When researchers, observers, and hypothesizers begin to make connections, it can become very interesting.  I recently came across listings for research studies which involve patients living with one of two disorders: multiple sclerosis and Ehlers-Danlos syndrome. 

What is Ehlers-Danlos Syndrome?

Ehlers-Danlos syndrome (EDS) is the name given to a diverse group of inherited connective tissue disorders involving a genetic defect in collagen.  Ehlers-Danlos syndrome, characterized by joint hypermobility, skin extensibility and tissue fragility, can affect the skin, joints, and blood vessels.  The prevalence of EDS is estimated to be approximately 1 in 400,000 in the United States, but mild cases may be under diagnosed.  In comparison, prevalence of MS is estimated to be approximately 90 in 100,000 in the United States according to the Cleveland Clinic.

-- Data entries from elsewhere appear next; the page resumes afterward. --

-- ==== Sys2Proof/Machine/Memory.lean ====
section
/-! DEFINITION. Stacked memory: where a line lies, how its word is read and written, the Groundsheet, degraded
service and relocation (R167 to R187, R554), and the Sward (R188, R189). -/

namespace Sys2Proof.Machine

/-! ### Where a line lies -/

/-- Lines of stacked memory: 2^34 (R36). -/
def stackedLines : Nat := 2 ^ 34

/-- Slots of a stack (R167). -/
def stackSlots : Nat := 2 ^ 30

/-- The slot number of index `k` of stack `st`. -/
def slotOf (st k : Nat) : Nat := st * stackSlots + k

/-- First protected line: GROUNDSHEET_BASE ÷ 64. -/
def State.protBase (s : State) : Nat := s.reg E.eccGroundsheetBase / 64

/-- Protected lines: 15/16 of the lines from GROUNDSHEET_BASE on (R168). -/
def State.protLines (s : State) : Nat := (stackedLines - s.protBase) / 16 * 15

/-- The home of a line: unprotected on a stack and index (R167), or position `j` of stripe `t` (R169), or
without backing (R168). -/
inductive Home where
  | plain (st k : Nat)
  | prot (t j st k : Nat)
  | none
  deriving DecidableEq, Repr

/-- The stack of position `j` of stripe `t`; its parity line is on stack t mod 16 (R169). -/
def stripeStack (t j : Nat) : Nat := (t % 16 + 1 + j) % 16

/-- The index that the 16 lines of stripe `t` share (R169). -/
def State.stripeIndex (s : State) (t : Nat) : Nat := s.protBase / 16 + t

/-- Where line `ln` lies (R167, R169). -/
def State.home (s : State) (ln : Nat) : Home :=
  if ln < s.protBase then .plain (ln % 16) (ln / 16)
  else
    let lp := ln - s.protBase
    if lp < s.protLines then
      .prot (lp / 15) (lp % 15) (stripeStack (lp / 15) (lp % 15)) (s.stripeIndex (lp / 15))
    else .none

/-- Channel of index `k` within its stack (R170). -/
def channelOf (k : Nat) : Nat := bits k 4 0

/-- The bank that index `k` selects: channel, pseudo-channel and bank address (R170). -/
def bankOf (k : Nat) : Nat := bits k 5 0 + 64 * bits k 16 11

/-- STATE of a stack. -/
def State.stackState (s : State) (st : Nat) : Nat := s.reg (E.stackState st)

/-- The unit that holds index `k` of stack `st` is retired (R183). -/
def State.unitRetired (s : State) (st k : Nat) : Bool :=
  s.stackState st == 5 || bitOf (s.reg (E.stackRetiredChannels st)) (channelOf k)

/-- A protected slot of a stack that came back from a fence and waits for REBUILD (R500). -/
def State.slotStale (s : State) (st k : Nat) : Bool :=
  s.mem.stale.contains st && decide (s.protBase / 16 ≤ k) &&
    !SMap.get (fun _ => false) s.mem.fresh (slotOf st k)

/-- How a slot can be reached: at a physical slot, lost with its unit, on a fenced stack or stale, or on a
stack that does not serve yet (R183, R484, R500). -/
inductive Place where
  | here (slot : Nat)
  | lost
  | fenced
  | offline
  deriving DecidableEq, Repr

/-- The place of index `k` of stack `st`; a relocated slot is found at its new place (R184). -/
def State.place (s : State) (st k : Nat) : Place :=
  if s.unitRetired st k then
    match SMap.get (fun _ => 0) s.mem.reloc (slotOf st k) with
    | 0 => .lost
    | p + 1 => if s.stackState (p / stackSlots) = 3 then .here p else .fenced
  else match s.stackState st with
    | 3 => if s.slotStale st k then .fenced else .here (slotOf st k)
    | 4 => .fenced
    | _ => .offline

/-! ### Words of slots -/

/-- The kind of a slot's word. -/
def State.slotKind (s : State) (slot : Nat) : SlotKind := SMap.get (fun _ => .neverWritten) s.mem.kinds slot

/-- The data bytes stored for a slot. -/
def State.slotData (s : State) (slot : Nat) : Line :=
  lineOfBytes ((List.range 64).map fun b => SMap.get (fun _ => 0) s.mem.bytes (slot * 64 + b))

/-- The error pattern of a slot's stored word. -/
def State.slotErr (s : State) (slot : Nat) : Nat := SMap.get (fun _ => 0) s.mem.errs slot

/-- Store 64 data bytes at a slot. -/
def storeBytes (m : List Host.Cell) (slot : Nat) (d : Line) : List Host.Cell :=
  (List.range 64).foldl (fun m b => SMap.set (fun _ => 0) m (slot * 64 + b) (lineByte d b)) m

/-- Store a word at a slot. -/
def State.setSlot (s : State) (slot : Nat) (kind : SlotKind) (d : Line) (err : Nat) : State :=
  { s with mem := { s.mem with
      bytes := storeBytes s.mem.bytes slot (if kind = .codeword then d else 0)
      kinds := SMap.set (fun _ => SlotKind.neverWritten) s.mem.kinds slot kind
      errs := SMap.set (fun _ => 0) s.mem.errs slot err } }

/-- Read the word of a slot with the errors `err` of this access (R172, R176). -/
def State.readSlot (s : State) (slot err : Nat) : WordRead :=
  readWord (s.reg E.eccEccMode) (s.slotKind slot) (s.slotData slot) (s.slotErr slot ^^^ err)

/-- Count what a read of a slot found, on its stack and channel (R172, R173, R176). -/
def State.noteRead (s : State) (slot : Nat) (r : WordRead) : State :=
  let st := slot / stackSlots
  let ch := channelOf (slot % stackSlots)
  match r with
  | .good _ => s
  | .corrected _ => (s.bump (E.stackCorrected st)).bump (E.stackChCorrected st ch)
  | .neverWritten => s.bump (E.stackNeverWrittenReads st)
  | .poisoned => s.bump (E.stackPoisonReads st)
  | .uncorrectable => (s.bump (E.stackUncorrected st)).bump (E.stackChUncorrected st ch)

/-- Count what a read of a stripe-mate found: corrections and uncorrectable words only. -/
def State.noteMate (s : State) (slot : Nat) (r : WordRead) : State :=
  match r with
  | .corrected _ | .uncorrectable => s.noteRead slot r
  | _ => s

/-- The pool address of a local line. -/
def State.poolLine (s : State) (ln : Nat) : Nat := s.deviceNumber * 2 ^ 42 + ln * 64

/-- Report a line whose data are lost (R522, code UNCORRECTED). -/
def State.logUncorrected (s : State) (ln : Nat) : State :=
  s.logEvent 0x000D 2 0xFFF 0 (s.poolLine ln)

/-! ### Stripes (R554) -/

/-- The contribution of a word to its stripe's parity: its data, or zero where it reads as never-written or
poisoned; none where it cannot be read. -/
def WordRead.contribution : WordRead → Option Line
  | .good d => some d
  | .corrected d => some d
  | .neverWritten => some 0
  | .poisoned => some 0
  | .uncorrectable => Option.none

/-- The data of a word where it holds any. -/
def WordRead.data? : WordRead → Option Line
  | .good d => some d
  | .corrected d => some d
  | _ => Option.none

/-- Read position `j` of stripe `t` as a stripe-mate: what its word holds, none where its slot cannot be
reached. -/
def State.readMate (s : State) (t j : Nat) : State × Option WordRead :=
  match s.place (stripeStack t j) (s.stripeIndex t) with
  | .here slot =>
    let r := s.readSlot slot 0
    (s.noteMate slot r, some r)
  | _ => (s, Option.none)

/-- Read the positions of stripe `t` other than `j`: each position with what was found. -/
def State.readMates (s : State) (t j : Nat) : State × List (Nat × Option WordRead) :=
  ((List.range 15).filter (· != j)).foldl (fun acc i =>
    let r := acc.1.readMate t i
    (r.1, acc.2 ++ [(i, r.2)])) (s, [])

/-- The parity word of stripe `t` (R554): never-written stands for zero, and a poisoned word is handled as
uncorrectable (R180); none where it cannot be read. -/
def State.readParity (s : State) (t : Nat) : State × Option Line × Bool :=
  match s.place (t % 16) (s.stripeIndex t) with
  | .here slot =>
    let r := s.readSlot slot 0
    let s := s.noteMate slot r
    match r with
    | .good d | .corrected d => (s, some d, true)
    | .neverWritten => (s, some 0, true)
    | .poisoned | .uncorrectable => (s, Option.none, true)
  | _ => (s, Option.none, false)

/-- The XOR of the contributions of mates, with the positions whose contribution cannot be had. -/
def mateSum (ms : List (Nat × Option WordRead)) : Line × List Nat :=
  ms.foldl (fun acc m =>
    match m.2 with
    | Option.none => (acc.1, acc.2 ++ [m.1])
    | some r => match r.contribution with
      | some d => (acc.1 ^^^ d, acc.2)
      | Option.none => (acc.1, acc.2 ++ [m.1])) (0, [])

/-- Write the parity of stripe `t` where its slot can be reached. -/
def State.writeParity (s : State) (t : Nat) (d : Line) : State :=
  match s.place (t % 16) (s.stripeIndex t) with
  | .here slot => s.setSlot slot .codeword d 0
  | _ => s

/-- Store POISON_WORD at the positions of a stripe whose data cannot be recovered, and report each (R180). -/
def State.poisonMates (s : State) (t : Nat) (js : List Nat) : State :=
  js.foldl (fun s j =>
    match s.place (stripeStack t j) (s.stripeIndex t) with
    | .here slot => ((s.setSlot slot .poisoned 0 0).bump (E.stackUncorrected (slot / stackSlots))).logUncorrected
        (s.protBase + 15 * t + j)
    | _ => s) s

/-- A relocated protected line is a member of the stripe of its new place too (R184): that stripe's parity
follows a change of the word from contribution `old` to `new`. -/
def State.fixSecondStripe (s : State) (slot t : Nat) (old new : Line) : State :=
  let k := slot % stackSlots
  if s.protBase / 16 ≤ k ∧ k - s.protBase / 16 ≠ t then
    let t' := k - s.protBase / 16
    match s.readParity t' with
    | (s, some p, true) => s.writeParity t' (p ^^^ old ^^^ new)
    | (s, _, _) => s
  else s

/-! ### Lines -/

/-- The outcome of an access to a line: the state, whether it has data (a read) or was performed (a write), the
data, and the line slots used by stack (R382). -/
structure MemRes where
  s : State
  ok : Bool
  data : Line
  cost : List (Nat × Nat)

/-- One slot on each of the stacks of stripe `t` other than `st`. -/
def otherStacks (st : Nat) : List (Nat × Nat) := ((List.range 16).filter (· != st)).map fun x => (x, 1)

/-- A degraded read of position `j` of stripe `t` (R183): the parity XOR the contributions of the others. -/
def State.degradedRead (s : State) (t j : Nat) : MemRes :=
  let st := stripeStack t j
  let (s, p, _) := s.readParity t
  let (s, ms) := s.readMates t j
  let (sum, bad) := mateSum ms
  let s := s.bump E.eccDegradedReads
  match p, bad with
  | some d, [] => ⟨s, true, d ^^^ sum, otherStacks st⟩
  | _, _ => ⟨s, false, 0, otherStacks st⟩

/-- Reconstruction of an uncorrectable protected line (R173): a second uncorrectable line, or one that is
never-written or poisoned, leaves the read with STATUS POISON; otherwise the line is written back. -/
def State.reconstruct (s : State) (slot t j : Nat) : MemRes :=
  let st := stripeStack t j
  let (s, ms) := s.readMates t j
  let ps := match s.place (t % 16) (s.stripeIndex t) with
    | .here q => let r := s.readSlot q 0; (s.noteMate q r, r.data?)
    | _ => (s, Option.none)
  let s := ps.1
  let ds := ms.map fun m => m.2.bind WordRead.data?
  match ps.2, ds.all Option.isSome with
  | some p, true =>
    let d := ds.foldl (fun acc x => acc ^^^ x.getD 0) p
    ⟨(s.setSlot slot .codeword d 0).bump E.eccRebuiltLines, true, d, otherStacks st ++ [(st, 1)]⟩
  | _, _ => ⟨s, false, 0, otherStacks st⟩

/-- Read a line through the ECC path, with the errors `err` that the access meets (R172 to R176, R183). -/
def State.readLine (s : State) (ln err : Nat) : MemRes :=
  match s.home ln with
  | .none => ⟨s, false, 0, []⟩
  | .plain st k =>
    match s.place st k with
    | .here slot =>
      let r := s.readSlot slot err
      let s := s.noteRead slot r
      let cost := [(slot / stackSlots, 1)]
      match r with
      | .good d | .corrected d => ⟨s, true, d, cost⟩
      | .uncorrectable => ⟨s.logUncorrected ln, false, 0, cost⟩
      | .neverWritten | .poisoned => ⟨s, false, 0, cost⟩
    | _ => ⟨s, false, 0, []⟩
  | .prot t j st k =>
    match s.place st k with
    | .here slot =>
      let r := s.readSlot slot err
      let s := s.noteRead slot r
      let cost := [(slot / stackSlots, 1)]
      match r with
      | .good d | .corrected d => ⟨s, true, d, cost⟩
      | .neverWritten | .poisoned => ⟨s, false, 0, cost⟩
      | .uncorrectable =>
        let m := s.reconstruct slot t j
        ⟨m.s, m.ok, m.data, cost ++ m.cost⟩
    | .lost | .fenced => s.degradedRead t j
    | .offline => ⟨s, false, 0, []⟩

/-- The error pattern that an armed check-path test stores with a whole-line write of the line, and the state
with the test disarmed (R179). -/
def State.takeTest (s : State) (ln : Nat) (whole : Bool) : State × Nat :=
  if whole ∧ s.reg E.eccTestArm = 1 ∧ s.reg E.eccTestLine / 64 = ln then
    let m := s.reg E.eccTestDataMask + 2 ^ 64 * s.reg E.eccTestCheckMask
    (s.setReg E.eccTestArm 0,
      (List.range 72).foldl (fun acc p => if m.testBit p then acc + (0xFF <<< (8 * p)) else acc) 0)
  else (s, 0)

/-- A write to an unprotected line whose slot is at `slot` (R174); a narrow one answers with the old data. -/
def State.writePlain (s : State) (ln slot : Nat) (whole : Bool) (f : Line → Line) (err : Nat) : MemRes :=
  let st := slot / stackSlots
  if whole then
    let (s, e) := s.takeTest ln true
    ⟨s.setSlot slot .codeword (f 0) e, true, 0, [(st, 1)]⟩
  else
    let s := s.bump (E.stackRmwCount st)
    let r := s.readSlot slot err
    let s := s.noteRead slot r
    match r with
    | .good d | .corrected d => ⟨s.setSlot slot .codeword (f d) 0, true, d, [(st, 2)]⟩
    | .uncorrectable => ⟨s.logUncorrected ln, false, 0, [(st, 2)]⟩
    | .neverWritten | .poisoned => ⟨s, false, 0, [(st, 2)]⟩

/-- Count what the read before a protected write found; a whole-line write over a word without data counts
nothing. -/
def State.noteProt (s : State) (slot : Nat) (whole : Bool) (r : WordRead) : State :=
  match r with
  | .neverWritten | .poisoned => if whole then s else s.noteRead slot r
  | _ => s.noteRead slot r

/-- Store the new word of a protected line, with the errors of an armed test, and its stripe's parity (R179,
R180). -/
def State.storeProt (s : State) (ln slot t : Nat) (whole : Bool) (new parity : Line) : State :=
  ((s.takeTest ln whole).1.setSlot slot .codeword new (s.takeTest ln whole).2).writeParity t parity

There are 11 variants of EDS which have been identified to date, each with differences in genetic, biochemical, and clinical presentation.  The specific collagen defect has been identified in only six of 11 variants or types of EDS.  Overlap between variants is common and more than one third of persons with EDS do not clearly fit into a single type. 

One type of Ehlers-Danlos syndrome, Type IV, is severe and life-threatening due to spontaneous arterial rupture or the perforation of internal organs.  Type VI is also dangerous, but very rare.  Other types of EDS are usually not as dangerous.  Patients can often life a healthy life, even if somewhat restricted. 

Is there a connection between EDS and MS?

Not much evidence is available to suggest that MS and EDs are somehow related, but I have one blogger friend who has been diagnosed with both conditions.  Just as people find my blog because I have MS and RA (and they are looking for information on both diseases), people searching the internet for information regarding multiple sclerosis and Ehlers-Danlos syndrome will find her blog, Life with MS and EDS.   

It is known that EDS has various neurological manifestations, including peripheral neuropathies, muscle weakness, impaired proprioception, and abnormality of gait.  More common are the vascular features, such as intracranial aneurysms, subarachnoid hemorrhage (bleeding between the brain and the thin tissues which cover the brain), and spontaneous arterial rupture.  Various congenital malformations of the vessels and brain anatomy have been reported.

A study published in 2008 suggests that patients with EDS may be more susceptible to developing MS. (Multiple Sclerosis 2008; 14 : 567—570)  Researchers report four MS patients out of 1,892 seen at MS outpatient clinics in Nottingham, UK, were diagnosed with both disorders.  Authors quote statistics on the prevalence of EDS in the general population as 1 in 5,000 (which is considerably higher than the stats listed above for the United States alone).  Thus, data collected by study authors based on this higher prevalence rate suggest that MS patients are 10 to 11 times more likely to have EDS than the general population.  Based on a lower prevalence rate, this increased susceptibility may be even higher.